• **Records provided**
_ _ _ _

-- ==== Sys2Proof/Machine/Local.lean ====
section
/-! DEFINITION. Local memory, generic pointers, the private layout, synchronisation words and shape records (R200-R212, R285-R287, R367). -/

namespace Sys2Proof.Machine

/-! ### Bytes by address -/

/-- The byte listed at an address. -/
def cellAt : List Host.Cell → Nat → Option Byte
  | [], _ => none
  | (a, b) :: l, x => if x = a then some b else if x < a then none else cellAt l x

/-- List a byte at an address, keeping addresses strictly rising. -/
def cellPut : List Host.Cell → Nat → Byte → List Host.Cell
  | [], x, v => [(x, v)]
  | (a, b) :: l, x, v => if x < a then (x, v) :: (a, b) :: l else if x = a then (a, v) :: l else (a, b) :: cellPut l x v

/-- Unlist an address. -/
def cellDrop : List Host.Cell → Nat → List Host.Cell
  | [], _ => []
  | (a, b) :: l, x => if x < a then (a, b) :: l else if x = a then l else (a, b) :: cellDrop l x

/-- A byte of local memory: the listed one, else zero, else the allotment's own undefined byte (R143). -/
def LMem.byte (m : LMem) (o : Nat) : Byte :=
  match cellAt m.cells o with
  | some b => b
  | none =>
    match m.fresh with
    | some u => Config.freeByte u o
    | none => 0

/-- `n` bytes of local memory as a little-endian number. -/
def LMem.num (m : LMem) (o n : Nat) : Nat := leVal ((upFrom o n).map m.byte)

/-- Whether a word that the bytes touch is poisoned (R202). -/
def LMem.bad (m : LMem) (o n : Nat) : Bool := m.poison.any (fun w => decide (w * 4 < o + n) && decide (o < w * 4 + 4))

/-- Write bytes from an offset. -/
def putBytes (cells : List Host.Cell) : Nat → List Byte → List Host.Cell
  | _, [] => cells
  | o, b :: l => putBytes (cellPut cells o b) (o + 1) l

/-- Write bytes; a word whose four bytes are all written loses its poison (R202). -/
def LMem.write (m : LMem) (o : Nat) (l : List Byte) : LMem :=
  { m with
    cells := putBytes m.cells o l
    poison := m.poison.filter (fun w => !(decide (o ≤ w * 4) && decide (w * 4 + 4 ≤ o + l.length))) }

/-- A write that is made in several pieces has covered these bytes: words with all four among them lose their poison (R202). -/
def LMem.cover (m : LMem) (offs : List Nat) : LMem :=
  { m with poison := m.poison.filter (fun w => !(upFrom (4 * w) 4).all offs.contains) }

/-- Mark the words that a byte range touches as poisoned. -/
def LMem.spoil (m : LMem) (o n : Nat) : LMem :=
  { m with poison := distinct (m.poison ++ (upFrom (o / 4) ((o + n + 3) / 4 - o / 4))) }

/-- A byte of a memory; an unlisted byte reads as 0 (R26 step 6). -/
def memByte (m : List Host.Cell) (a : Nat) : Byte := (cellAt m a).getD 0

/-- Write a byte, keeping the canonical form. -/
def memPut (m : List Host.Cell) (a : Nat) (b : Byte) : List Host.Cell := if b == 0 then cellDrop m a else cellPut m a b

/-- Write bytes at rising addresses. -/
def memPuts (m : List Host.Cell) : Nat → List Byte → List Host.Cell
  | _, [] => m
  | a, b :: l => memPuts (memPut m a b) (a + 1) l

/-! ### Bytes that asynchronous operations read or write (R214, R228, R263) -/

/-- A byte of a memory. -/
def State.areaByte (s : State) (a : Area) (o : Nat) : Byte :=
  match a with
  | .spad t => (s.team t).spad.byte o
  | .clsh g c => (s.clsh.getD (g, c) .empty).byte o
  | .dev => memByte s.mem o
  | .host => memByte s.hmem o

/-- Change a byte of a memory; poison stays. -/
def State.areaPut (s : State) (a : Area) (o : Nat) (b : Byte) : State :=
  match a with
  | .spad t => s.modTeam t (fun T => { T with spad := { T.spad with cells := cellPut T.spad.cells o b } })
  | .clsh g c =>
    let m := s.clsh.getD (g, c) .empty
    { s with clsh := s.clsh.set (g, c) { m with cells := cellPut m.cells o b } }
  | .dev => { s with mem := memPut s.mem o b }
  | .host => { s with hmem := memPut s.hmem o b }

/-- A byte lies in one of the spans. -/
def inSpans (l : List Span) (a : Area) (o : Nat) : Bool :=
  l.any (fun x => x.area == a && decide (x.lo ≤ o) && decide (o < x.lo + x.len))

/-- The bytes of spans in order. -/
def spanCells (l : List Span) : List (Area × Nat) := l.flatMap (fun x => (upFrom x.lo x.len).map (fun o => (x.area, o)))

/-- The bytes that spans hold in some memory, once each. -/
def spanBytes (l : List Span) : List (Area × Nat) := distinct (spanCells (l.filter (fun x => decide (x.lo < 2 ^ 60))))

/-- The aligned 4-byte pieces that a write replaces, while some grid runs (R268). -/
def oldPieces (s : State) (host : Bool) (a n : Nat) : List OldPiece :=
  if s.grids.isEmpty then []
  else (upFrom (a / 4) ((a + n + 3) / 4 - a / 4)).map (fun k =>
    ⟨host, 4 * k, (upFrom (4 * k) 4).map (memByte (if host then s.hmem else s.mem)), s.ncyc⟩)

/-- The destination bytes of a command that a write of the program to one of its bytes leaves undefined: the byte itself, or those that come from it (R214 step 4). -/
def DoneOp.touched (d : DoneOp) (a : Area) (offs : List Nat) : List (Area × Nat) :=
  let own := (offs.filter (inSpans d.writes a)).map (fun o => (a, o))
  if offs.any (inSpans d.reads a) then
    own ++ (if d.inStep then
        (((spanCells d.reads).zip (spanCells d.writes)).filter (fun x => x.1.1 == a && offs.contains x.1.2 && decide (x.2.2 < 2 ^ 60))).map Prod.snd
      else spanBytes d.writes)
  else own

/-- Operations in flight note bytes that have been written among those that they touch. -/
def noteHits (mine : AOp → Bool) (a : Area) (offs : List Nat) (s : State) : State :=
  { s with ops := s.ops.map (fun e =>
      if mine e.2 then
        (e.1, { e.2 with hits := e.2.hits ++ (offs.filter (fun o => inSpans e.2.reads a o || inSpans e.2.writes a o)).map (fun o => (a, o)) })
      else e) }

/-- The operation still holds what a destination byte is to become. -/
def AOp.holds (p : AOp) (k : Area × Nat) : Bool := p.old.any (fun x => x.1 == k)

/-- The program has written bytes. An operation in flight that reads or writes them notes it, and a destination byte holds an undefined value again; so does one of a command that no wait has observed (R214 step 4, R228). -/
def disturb (a : Area) (offs : List Nat) (s : State) : State :=
  if s.ops.isEmpty && s.doneOps.isEmpty then s
  else
    let s1 := s.ops.foldl (fun s e =>
      (offs.filter (fun o => e.2.holds (a, o))).foldl (fun s o => s.areaPut a o (Config.freeByte e.2.fresh o)) s)
      (noteHits (fun _ => true) a offs s)
    s.doneOps.foldl (fun s d => (d.touched a offs).foldl (fun s k => s.areaPut k.1 k.2 (Config.freeByte d.fresh k.2)) s) s1

/-- A wait has observed a word: the commands that have counted their last into it are done with (R214 step 4). -/
def observe (t off : Nat) (s : State) : State :=
  if s.doneOps.isEmpty then s
  else { s with doneOps := s.doneOps.filter (fun d => d.team != t || d.word != some off) }

/-- A group has written scratchpad bytes since its last operand-ready fence (R394). -/
def noteWrite (t g off n : Nat) (s : State) : State :=
  s.modGrp t g (fun G => { G with unfenced := G.unfenced ++ [⟨off, n⟩] })

/-! ### Spaces -/

/-- The address spaces of a generic pointer (Table local-1). -/
inductive Space where
  | glob | spad | clsh | priv
  deriving DecidableEq, Repr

_ _ _ _

• **Work to be completed**
Of the lines above, show those in which "wait" appears.

• **Problem solution**
/-- The program has written bytes. An operation in flight that reads or writes them notes it, and a destination byte holds an undefined value again; so does one of a command that no wait has observed (R214 step 4, R228). -/
/-- A wait has observed a word: the commands that have counted their last into it are done with (R214 step 4). -/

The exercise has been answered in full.